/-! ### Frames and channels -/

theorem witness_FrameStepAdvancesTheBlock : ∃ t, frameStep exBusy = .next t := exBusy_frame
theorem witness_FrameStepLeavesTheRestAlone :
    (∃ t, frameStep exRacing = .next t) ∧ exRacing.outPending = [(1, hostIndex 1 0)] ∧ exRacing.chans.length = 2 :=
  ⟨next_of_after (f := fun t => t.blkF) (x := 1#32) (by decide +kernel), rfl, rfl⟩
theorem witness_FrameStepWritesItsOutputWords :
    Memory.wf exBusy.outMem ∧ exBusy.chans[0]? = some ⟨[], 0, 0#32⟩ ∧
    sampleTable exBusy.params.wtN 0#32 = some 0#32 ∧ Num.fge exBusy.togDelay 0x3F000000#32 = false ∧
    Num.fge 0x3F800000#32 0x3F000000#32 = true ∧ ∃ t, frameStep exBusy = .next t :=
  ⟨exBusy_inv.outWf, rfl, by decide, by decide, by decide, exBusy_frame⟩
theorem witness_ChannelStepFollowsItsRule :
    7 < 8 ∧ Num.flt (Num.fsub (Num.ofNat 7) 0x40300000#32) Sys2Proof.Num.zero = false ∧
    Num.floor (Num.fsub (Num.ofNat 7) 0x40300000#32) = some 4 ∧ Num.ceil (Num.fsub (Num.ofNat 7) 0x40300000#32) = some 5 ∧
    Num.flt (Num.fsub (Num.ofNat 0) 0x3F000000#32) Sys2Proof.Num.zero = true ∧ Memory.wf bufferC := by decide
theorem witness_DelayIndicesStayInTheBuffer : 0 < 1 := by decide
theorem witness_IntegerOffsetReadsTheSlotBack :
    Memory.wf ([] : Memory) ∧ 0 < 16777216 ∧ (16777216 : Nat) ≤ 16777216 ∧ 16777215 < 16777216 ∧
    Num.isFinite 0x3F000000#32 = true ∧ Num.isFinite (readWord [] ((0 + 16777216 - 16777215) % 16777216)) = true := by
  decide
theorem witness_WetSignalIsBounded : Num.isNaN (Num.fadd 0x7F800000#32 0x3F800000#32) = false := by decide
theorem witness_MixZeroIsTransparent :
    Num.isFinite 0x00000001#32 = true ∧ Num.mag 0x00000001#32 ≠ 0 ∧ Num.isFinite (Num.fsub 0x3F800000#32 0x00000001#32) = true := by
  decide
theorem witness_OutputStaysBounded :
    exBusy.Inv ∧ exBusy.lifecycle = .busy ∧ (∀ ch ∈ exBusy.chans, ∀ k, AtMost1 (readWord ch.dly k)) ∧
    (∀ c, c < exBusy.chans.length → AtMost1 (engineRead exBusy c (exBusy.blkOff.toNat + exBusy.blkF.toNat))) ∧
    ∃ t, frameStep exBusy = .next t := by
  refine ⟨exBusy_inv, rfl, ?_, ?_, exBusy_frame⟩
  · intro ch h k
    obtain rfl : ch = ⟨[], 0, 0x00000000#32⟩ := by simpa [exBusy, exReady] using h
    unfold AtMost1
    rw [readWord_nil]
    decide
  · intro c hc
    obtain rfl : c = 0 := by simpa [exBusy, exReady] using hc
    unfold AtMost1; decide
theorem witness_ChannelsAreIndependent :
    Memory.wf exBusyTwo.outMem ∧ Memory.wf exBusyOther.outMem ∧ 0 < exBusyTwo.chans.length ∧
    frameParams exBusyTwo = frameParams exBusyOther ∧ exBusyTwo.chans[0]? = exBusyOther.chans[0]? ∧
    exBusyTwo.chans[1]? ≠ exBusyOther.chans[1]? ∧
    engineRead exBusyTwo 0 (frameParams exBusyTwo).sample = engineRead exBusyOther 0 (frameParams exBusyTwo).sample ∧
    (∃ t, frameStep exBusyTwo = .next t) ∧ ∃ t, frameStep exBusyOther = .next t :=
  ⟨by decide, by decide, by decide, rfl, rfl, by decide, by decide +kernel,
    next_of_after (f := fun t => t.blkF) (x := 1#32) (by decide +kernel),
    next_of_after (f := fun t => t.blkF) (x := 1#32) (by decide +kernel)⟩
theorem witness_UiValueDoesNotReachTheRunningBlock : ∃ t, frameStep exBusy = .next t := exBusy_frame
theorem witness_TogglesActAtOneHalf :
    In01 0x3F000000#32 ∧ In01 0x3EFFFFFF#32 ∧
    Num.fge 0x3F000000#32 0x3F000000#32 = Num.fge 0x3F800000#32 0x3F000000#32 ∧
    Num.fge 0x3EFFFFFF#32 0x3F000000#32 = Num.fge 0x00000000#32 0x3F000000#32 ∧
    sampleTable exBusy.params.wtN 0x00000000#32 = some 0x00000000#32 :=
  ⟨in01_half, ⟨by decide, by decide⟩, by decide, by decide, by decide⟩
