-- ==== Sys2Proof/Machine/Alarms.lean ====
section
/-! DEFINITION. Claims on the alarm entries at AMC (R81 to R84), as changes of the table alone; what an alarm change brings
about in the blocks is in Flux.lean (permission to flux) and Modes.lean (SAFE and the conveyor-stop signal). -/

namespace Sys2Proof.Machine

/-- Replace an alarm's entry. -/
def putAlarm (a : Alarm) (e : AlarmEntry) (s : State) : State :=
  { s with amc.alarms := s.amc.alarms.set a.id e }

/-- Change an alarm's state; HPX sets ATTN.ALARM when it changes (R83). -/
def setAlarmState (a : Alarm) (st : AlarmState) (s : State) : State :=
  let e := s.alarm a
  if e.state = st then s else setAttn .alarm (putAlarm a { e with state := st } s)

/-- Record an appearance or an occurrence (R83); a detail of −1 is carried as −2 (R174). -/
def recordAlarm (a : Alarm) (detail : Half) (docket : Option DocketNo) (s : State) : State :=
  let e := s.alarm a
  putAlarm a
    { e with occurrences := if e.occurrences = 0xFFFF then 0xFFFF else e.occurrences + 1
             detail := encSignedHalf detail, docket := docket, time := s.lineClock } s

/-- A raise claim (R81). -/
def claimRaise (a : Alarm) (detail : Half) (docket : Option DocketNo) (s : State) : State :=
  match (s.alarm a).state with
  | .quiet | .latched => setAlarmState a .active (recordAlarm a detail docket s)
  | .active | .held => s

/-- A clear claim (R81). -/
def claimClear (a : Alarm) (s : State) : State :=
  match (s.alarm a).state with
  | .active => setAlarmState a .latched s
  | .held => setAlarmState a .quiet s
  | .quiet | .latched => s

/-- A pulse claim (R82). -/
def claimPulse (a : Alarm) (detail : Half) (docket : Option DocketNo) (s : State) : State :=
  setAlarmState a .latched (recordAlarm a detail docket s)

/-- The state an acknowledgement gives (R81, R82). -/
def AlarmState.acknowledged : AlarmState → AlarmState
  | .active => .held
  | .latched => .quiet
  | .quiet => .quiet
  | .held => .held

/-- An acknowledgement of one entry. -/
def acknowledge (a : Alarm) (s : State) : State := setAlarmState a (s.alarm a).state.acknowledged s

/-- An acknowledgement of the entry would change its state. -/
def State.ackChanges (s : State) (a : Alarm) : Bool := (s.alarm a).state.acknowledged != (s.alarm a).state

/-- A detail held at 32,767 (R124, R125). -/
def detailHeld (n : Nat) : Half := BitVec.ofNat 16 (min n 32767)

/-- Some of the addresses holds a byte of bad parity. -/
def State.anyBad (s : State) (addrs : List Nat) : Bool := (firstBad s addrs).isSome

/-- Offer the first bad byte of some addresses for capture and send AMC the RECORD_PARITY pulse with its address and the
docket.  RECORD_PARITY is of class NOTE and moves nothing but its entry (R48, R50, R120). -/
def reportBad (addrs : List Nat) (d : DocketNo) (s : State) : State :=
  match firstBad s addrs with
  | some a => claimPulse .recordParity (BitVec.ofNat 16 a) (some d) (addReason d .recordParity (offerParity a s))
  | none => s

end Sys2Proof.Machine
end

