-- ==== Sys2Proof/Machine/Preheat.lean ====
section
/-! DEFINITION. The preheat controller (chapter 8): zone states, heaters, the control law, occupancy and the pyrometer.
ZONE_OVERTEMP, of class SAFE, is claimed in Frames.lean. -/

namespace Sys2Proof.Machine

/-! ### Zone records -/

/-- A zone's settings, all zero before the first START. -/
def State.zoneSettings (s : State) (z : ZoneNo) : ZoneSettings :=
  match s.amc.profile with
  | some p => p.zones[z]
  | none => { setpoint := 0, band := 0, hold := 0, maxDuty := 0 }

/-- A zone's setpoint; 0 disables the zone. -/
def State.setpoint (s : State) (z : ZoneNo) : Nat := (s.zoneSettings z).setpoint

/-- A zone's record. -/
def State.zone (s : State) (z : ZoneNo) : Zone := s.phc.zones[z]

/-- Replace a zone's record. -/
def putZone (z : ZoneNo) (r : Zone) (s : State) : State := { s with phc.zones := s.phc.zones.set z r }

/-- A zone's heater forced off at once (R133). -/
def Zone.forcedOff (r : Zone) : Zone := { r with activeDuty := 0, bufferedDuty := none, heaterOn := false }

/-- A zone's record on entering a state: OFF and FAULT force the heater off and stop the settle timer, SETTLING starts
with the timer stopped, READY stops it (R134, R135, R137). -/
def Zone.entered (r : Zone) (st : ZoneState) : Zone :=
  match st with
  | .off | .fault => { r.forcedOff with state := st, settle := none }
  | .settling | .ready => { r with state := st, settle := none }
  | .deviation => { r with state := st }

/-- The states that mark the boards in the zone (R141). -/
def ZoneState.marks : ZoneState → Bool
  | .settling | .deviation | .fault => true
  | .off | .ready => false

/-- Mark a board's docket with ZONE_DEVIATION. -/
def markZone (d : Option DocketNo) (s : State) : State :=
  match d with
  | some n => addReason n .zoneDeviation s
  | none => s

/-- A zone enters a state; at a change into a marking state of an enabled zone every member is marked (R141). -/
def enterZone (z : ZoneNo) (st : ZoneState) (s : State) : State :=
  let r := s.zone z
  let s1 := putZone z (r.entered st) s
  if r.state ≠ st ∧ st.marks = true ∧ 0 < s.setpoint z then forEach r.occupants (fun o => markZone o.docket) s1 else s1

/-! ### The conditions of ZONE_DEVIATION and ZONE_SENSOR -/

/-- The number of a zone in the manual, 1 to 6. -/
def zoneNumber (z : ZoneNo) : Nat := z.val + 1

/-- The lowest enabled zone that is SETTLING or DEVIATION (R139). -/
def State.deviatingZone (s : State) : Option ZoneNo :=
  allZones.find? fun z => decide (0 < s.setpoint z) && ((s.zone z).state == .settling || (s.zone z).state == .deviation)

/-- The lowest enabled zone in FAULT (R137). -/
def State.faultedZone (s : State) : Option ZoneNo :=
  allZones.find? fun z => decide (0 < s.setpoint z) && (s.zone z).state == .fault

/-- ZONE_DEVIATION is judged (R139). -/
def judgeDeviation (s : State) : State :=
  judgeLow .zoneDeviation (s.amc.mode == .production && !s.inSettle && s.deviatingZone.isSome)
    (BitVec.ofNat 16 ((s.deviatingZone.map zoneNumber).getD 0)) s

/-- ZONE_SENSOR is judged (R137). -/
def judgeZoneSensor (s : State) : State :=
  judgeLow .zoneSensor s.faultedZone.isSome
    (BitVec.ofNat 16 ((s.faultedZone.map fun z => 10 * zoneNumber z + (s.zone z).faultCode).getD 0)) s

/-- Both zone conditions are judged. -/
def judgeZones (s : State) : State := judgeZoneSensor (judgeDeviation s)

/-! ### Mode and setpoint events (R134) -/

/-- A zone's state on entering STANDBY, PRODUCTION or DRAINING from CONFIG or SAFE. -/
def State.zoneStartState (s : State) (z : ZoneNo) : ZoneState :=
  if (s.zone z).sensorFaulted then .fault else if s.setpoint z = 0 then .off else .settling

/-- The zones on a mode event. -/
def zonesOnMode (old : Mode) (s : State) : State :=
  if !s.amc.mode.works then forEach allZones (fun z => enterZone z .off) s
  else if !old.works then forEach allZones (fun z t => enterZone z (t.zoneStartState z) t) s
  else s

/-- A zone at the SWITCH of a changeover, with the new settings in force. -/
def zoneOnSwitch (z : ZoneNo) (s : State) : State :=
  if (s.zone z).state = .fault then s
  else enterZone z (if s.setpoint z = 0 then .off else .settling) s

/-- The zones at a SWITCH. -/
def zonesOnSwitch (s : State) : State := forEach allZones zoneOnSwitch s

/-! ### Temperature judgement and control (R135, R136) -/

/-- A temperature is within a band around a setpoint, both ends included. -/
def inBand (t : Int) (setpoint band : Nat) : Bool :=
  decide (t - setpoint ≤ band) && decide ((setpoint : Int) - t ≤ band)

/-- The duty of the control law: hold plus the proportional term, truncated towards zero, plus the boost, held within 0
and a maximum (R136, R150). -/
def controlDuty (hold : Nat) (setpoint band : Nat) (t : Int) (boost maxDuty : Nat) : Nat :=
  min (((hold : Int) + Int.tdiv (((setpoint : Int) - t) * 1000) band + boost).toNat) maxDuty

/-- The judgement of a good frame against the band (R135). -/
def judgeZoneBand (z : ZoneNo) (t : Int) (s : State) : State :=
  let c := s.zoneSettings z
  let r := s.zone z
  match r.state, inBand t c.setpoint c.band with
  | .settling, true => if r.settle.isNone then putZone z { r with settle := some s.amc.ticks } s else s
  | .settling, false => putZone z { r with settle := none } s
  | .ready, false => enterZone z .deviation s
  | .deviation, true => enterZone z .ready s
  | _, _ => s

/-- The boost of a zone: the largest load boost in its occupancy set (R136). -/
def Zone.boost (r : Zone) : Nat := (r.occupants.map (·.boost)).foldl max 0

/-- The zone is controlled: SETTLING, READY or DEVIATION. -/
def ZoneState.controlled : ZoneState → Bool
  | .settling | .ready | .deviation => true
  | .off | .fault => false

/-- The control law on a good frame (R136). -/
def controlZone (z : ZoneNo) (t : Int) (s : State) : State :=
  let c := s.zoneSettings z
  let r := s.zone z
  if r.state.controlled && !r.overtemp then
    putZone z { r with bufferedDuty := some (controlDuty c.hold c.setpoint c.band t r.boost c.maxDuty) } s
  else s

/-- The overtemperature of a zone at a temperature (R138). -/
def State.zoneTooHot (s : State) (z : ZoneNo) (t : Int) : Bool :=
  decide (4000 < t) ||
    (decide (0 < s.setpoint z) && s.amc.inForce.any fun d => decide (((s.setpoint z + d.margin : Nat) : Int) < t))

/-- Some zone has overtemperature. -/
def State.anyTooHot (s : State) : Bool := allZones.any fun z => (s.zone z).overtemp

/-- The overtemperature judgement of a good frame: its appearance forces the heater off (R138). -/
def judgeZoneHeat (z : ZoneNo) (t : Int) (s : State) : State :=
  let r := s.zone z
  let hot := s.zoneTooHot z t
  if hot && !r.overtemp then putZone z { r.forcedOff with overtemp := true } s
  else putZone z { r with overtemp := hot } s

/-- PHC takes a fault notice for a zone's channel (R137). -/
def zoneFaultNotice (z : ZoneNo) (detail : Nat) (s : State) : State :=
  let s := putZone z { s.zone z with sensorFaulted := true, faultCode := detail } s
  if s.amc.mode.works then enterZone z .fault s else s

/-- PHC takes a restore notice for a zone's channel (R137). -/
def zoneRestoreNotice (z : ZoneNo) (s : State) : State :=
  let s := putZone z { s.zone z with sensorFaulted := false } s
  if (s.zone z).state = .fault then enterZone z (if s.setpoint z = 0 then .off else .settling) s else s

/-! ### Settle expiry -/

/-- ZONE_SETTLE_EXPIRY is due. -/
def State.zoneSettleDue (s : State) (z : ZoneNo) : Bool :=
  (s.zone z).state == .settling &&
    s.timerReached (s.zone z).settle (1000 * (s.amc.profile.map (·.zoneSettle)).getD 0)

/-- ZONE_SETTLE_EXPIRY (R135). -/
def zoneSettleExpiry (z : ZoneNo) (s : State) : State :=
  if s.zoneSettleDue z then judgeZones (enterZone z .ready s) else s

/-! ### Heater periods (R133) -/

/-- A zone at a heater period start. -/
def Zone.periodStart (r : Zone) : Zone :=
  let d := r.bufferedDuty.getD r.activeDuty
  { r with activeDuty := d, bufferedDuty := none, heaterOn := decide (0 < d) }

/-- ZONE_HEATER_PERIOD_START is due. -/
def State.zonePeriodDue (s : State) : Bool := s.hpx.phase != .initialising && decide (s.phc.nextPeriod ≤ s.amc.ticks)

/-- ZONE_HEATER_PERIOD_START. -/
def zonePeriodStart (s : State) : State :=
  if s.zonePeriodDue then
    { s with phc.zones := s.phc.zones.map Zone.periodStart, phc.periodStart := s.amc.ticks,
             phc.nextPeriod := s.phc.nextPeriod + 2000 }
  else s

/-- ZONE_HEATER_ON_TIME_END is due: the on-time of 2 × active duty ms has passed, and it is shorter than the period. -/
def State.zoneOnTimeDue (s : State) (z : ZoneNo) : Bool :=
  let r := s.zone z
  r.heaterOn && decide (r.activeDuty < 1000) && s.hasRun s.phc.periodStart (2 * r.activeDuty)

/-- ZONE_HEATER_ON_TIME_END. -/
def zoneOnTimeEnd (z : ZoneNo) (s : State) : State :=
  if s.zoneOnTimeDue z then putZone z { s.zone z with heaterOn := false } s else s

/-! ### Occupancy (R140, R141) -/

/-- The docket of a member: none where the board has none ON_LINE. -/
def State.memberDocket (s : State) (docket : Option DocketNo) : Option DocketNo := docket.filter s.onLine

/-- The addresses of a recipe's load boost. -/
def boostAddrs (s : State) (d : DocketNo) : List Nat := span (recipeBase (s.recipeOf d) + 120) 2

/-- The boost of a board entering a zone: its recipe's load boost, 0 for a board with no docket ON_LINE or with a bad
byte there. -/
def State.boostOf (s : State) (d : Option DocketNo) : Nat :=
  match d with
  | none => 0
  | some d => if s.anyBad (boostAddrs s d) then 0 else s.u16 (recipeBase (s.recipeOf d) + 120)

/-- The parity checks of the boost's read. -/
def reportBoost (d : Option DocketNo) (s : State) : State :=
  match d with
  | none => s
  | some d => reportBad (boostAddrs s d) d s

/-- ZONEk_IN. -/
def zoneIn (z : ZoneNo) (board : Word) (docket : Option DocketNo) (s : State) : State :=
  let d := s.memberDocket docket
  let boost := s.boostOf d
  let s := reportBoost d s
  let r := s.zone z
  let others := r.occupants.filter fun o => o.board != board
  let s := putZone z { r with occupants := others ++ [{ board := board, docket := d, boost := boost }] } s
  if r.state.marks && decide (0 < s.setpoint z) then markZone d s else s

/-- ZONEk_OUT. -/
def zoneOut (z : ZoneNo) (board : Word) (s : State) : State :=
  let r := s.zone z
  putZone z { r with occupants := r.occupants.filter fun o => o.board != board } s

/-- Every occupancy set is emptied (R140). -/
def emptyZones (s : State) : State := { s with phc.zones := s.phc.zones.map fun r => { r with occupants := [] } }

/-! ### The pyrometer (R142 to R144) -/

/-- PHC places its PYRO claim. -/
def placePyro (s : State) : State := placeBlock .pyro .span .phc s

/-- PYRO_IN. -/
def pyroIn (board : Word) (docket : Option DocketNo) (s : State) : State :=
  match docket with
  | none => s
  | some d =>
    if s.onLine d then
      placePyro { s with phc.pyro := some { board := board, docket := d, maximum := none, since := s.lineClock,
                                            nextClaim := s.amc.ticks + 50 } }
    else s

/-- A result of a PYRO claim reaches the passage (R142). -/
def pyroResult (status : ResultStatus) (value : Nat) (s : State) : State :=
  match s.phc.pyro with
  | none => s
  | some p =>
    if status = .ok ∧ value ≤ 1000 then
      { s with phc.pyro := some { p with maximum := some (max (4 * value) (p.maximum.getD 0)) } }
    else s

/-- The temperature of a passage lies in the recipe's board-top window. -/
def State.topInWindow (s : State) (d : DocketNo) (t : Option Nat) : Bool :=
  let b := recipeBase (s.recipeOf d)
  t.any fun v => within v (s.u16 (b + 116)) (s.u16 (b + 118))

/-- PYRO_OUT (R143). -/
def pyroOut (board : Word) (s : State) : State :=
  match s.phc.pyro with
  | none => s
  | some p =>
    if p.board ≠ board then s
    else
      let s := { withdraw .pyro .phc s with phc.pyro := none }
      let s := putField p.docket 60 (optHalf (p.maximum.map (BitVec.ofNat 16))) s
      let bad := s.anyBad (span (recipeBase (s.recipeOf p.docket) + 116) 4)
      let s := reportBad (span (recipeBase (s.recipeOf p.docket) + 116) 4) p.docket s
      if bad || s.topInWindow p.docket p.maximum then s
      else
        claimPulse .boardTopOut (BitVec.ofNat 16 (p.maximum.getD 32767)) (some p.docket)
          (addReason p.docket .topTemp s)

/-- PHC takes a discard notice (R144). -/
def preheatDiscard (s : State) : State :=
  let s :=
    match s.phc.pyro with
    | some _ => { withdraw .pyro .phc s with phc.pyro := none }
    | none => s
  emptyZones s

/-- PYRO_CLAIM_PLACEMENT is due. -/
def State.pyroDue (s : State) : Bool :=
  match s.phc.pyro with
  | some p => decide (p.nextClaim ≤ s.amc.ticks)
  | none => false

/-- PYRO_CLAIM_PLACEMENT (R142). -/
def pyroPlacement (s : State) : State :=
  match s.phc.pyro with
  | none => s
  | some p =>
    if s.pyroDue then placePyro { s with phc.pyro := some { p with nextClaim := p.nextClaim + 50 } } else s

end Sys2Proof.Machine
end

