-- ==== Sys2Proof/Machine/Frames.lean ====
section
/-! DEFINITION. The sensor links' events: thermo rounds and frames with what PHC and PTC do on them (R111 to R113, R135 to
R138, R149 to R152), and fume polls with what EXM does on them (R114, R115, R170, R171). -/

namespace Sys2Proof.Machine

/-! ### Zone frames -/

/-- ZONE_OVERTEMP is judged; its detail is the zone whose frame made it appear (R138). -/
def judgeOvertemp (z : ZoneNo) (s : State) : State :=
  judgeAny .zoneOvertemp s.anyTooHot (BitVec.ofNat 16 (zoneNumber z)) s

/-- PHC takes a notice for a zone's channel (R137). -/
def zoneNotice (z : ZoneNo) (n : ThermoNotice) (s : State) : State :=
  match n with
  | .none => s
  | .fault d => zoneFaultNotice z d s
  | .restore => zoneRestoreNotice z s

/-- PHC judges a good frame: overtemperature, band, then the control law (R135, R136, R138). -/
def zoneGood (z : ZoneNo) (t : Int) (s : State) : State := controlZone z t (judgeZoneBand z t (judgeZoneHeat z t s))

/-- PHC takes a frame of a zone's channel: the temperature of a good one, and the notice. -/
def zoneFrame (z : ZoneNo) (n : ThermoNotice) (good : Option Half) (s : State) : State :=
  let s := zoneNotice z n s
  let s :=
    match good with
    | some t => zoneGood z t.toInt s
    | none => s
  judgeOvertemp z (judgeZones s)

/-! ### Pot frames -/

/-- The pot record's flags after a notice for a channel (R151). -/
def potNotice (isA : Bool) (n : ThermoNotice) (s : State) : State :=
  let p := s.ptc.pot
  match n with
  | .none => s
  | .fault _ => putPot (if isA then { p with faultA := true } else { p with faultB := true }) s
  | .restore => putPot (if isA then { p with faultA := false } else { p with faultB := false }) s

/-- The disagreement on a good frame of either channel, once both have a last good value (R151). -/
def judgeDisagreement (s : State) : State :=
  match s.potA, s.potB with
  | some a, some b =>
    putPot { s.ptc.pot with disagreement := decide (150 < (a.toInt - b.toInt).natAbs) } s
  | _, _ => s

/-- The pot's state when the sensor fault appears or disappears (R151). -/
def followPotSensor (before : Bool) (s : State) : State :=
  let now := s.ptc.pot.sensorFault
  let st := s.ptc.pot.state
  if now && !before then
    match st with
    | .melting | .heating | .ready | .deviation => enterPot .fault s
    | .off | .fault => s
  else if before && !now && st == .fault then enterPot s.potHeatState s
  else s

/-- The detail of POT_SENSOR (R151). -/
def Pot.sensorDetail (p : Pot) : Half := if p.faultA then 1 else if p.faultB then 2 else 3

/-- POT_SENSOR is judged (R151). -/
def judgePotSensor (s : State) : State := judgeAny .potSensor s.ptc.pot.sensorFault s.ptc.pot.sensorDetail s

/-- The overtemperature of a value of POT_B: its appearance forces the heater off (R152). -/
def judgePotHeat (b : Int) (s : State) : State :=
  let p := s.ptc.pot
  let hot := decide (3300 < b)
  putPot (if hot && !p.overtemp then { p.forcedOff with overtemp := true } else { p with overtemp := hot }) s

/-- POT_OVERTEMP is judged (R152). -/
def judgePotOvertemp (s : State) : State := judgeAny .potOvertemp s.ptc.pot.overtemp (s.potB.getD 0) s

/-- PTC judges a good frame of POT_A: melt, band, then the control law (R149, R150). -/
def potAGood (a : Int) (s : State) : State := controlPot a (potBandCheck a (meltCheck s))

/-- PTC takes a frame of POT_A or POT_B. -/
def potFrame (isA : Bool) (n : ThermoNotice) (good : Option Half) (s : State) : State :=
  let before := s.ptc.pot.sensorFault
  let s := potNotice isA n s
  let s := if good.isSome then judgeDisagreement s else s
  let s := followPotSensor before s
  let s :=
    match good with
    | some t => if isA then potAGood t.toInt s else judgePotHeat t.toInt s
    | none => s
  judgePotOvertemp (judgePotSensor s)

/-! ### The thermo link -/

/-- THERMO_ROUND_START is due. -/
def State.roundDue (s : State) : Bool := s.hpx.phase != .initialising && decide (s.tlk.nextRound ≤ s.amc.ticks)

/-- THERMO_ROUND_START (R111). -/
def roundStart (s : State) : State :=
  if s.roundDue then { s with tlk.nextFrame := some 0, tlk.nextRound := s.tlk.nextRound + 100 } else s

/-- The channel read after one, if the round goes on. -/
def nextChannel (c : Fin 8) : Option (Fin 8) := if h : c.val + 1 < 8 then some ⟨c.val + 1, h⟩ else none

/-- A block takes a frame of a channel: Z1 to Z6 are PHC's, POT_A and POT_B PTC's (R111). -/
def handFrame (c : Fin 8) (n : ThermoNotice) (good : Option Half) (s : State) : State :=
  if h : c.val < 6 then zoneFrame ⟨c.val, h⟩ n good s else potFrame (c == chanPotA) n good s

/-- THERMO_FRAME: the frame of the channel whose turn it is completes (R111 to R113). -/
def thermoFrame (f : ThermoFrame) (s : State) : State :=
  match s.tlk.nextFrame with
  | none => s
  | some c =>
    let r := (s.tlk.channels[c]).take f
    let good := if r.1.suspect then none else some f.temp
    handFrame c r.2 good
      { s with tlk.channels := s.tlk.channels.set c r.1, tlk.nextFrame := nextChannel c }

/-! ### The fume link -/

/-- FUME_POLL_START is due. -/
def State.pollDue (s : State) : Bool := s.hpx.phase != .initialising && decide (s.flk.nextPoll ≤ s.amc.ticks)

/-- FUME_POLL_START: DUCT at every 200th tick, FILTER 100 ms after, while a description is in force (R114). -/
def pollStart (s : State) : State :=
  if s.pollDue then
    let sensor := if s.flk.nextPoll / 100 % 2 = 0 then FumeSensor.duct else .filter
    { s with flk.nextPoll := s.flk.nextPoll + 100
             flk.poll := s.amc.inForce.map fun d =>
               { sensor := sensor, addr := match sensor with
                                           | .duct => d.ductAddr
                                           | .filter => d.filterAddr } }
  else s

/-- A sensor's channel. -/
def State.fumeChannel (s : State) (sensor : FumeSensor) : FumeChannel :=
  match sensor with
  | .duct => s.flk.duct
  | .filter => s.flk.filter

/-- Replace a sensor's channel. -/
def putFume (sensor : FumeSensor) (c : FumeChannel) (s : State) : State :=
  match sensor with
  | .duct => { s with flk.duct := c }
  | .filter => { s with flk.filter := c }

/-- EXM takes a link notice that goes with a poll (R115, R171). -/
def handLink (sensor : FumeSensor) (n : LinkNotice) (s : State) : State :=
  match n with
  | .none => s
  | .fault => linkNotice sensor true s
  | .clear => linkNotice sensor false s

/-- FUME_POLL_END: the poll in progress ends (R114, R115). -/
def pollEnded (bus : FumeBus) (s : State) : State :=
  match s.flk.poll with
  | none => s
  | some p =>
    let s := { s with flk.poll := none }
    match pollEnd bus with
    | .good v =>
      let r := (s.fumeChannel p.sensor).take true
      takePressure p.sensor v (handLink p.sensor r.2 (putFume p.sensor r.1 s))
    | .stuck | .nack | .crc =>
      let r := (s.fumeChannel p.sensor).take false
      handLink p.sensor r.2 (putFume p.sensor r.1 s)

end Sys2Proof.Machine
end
◇ ◇ ◇
* **Exercise objective**:
An exact copy of the lines above between the line holding "def State.zoneSettings (s" and the line holding "if r.state ≠", inclusive, is the whole answer.

* **Solution to this task**:
def State.zoneSettings (s : State) (z : ZoneNo) : ZoneSettings :=
  match s.amc.profile with
  | some p => p.zones[z]
  | none => { setpoint := 0, band := 0, hold := 0, maxDuty := 0 }

/-- A zone's setpoint; 0 disables the zone. -/
def State.setpoint (s : State) (z : ZoneNo) : Nat := (s.zoneSettings z).setpoint

/-- A zone's record. -/
def State.zone (s : State) (z : ZoneNo) : Zone := s.phc.zones[z]

/-- Replace a zone's record. -/
def putZone (z : ZoneNo) (r : Zone) (s : State) : State := { s with phc.zones := s.phc.zones.set z r }

/-- A zone's heater forced off at once (R133). -/
def Zone.forcedOff (r : Zone) : Zone := { r with activeDuty := 0, bufferedDuty := none, heaterOn := false }

/-- A zone's record on entering a state: OFF and FAULT force the heater off and stop the settle timer, SETTLING starts
with the timer stopped, READY stops it (R134, R135, R137). -/
def Zone.entered (r : Zone) (st : ZoneState) : Zone :=
  match st with
  | .off | .fault => { r.forcedOff with state := st, settle := none }
  | .settling | .ready => { r with state := st, settle := none }
  | .deviation => { r with state := st }

/-- The states that mark the boards in the zone (R141). -/
def ZoneState.marks : ZoneState → Bool
  | .settling | .deviation | .fault => true
  | .off | .ready => false

/-- Mark a board's docket with ZONE_DEVIATION. -/
def markZone (d : Option DocketNo) (s : State) : State :=
  match d with
  | some n => addReason n .zoneDeviation s
  | none => s

/-- A zone enters a state; at a change into a marking state of an enabled zone every member is marked (R141). -/
def enterZone (z : ZoneNo) (st : ZoneState) (s : State) : State :=
  let r := s.zone z
  let s1 := putZone z (r.entered st) s
  if r.state ≠ st ∧ st.marks = true ∧ 0 < s.setpoint z then forEach r.occupants (fun o => markZone o.docket) s1 else s1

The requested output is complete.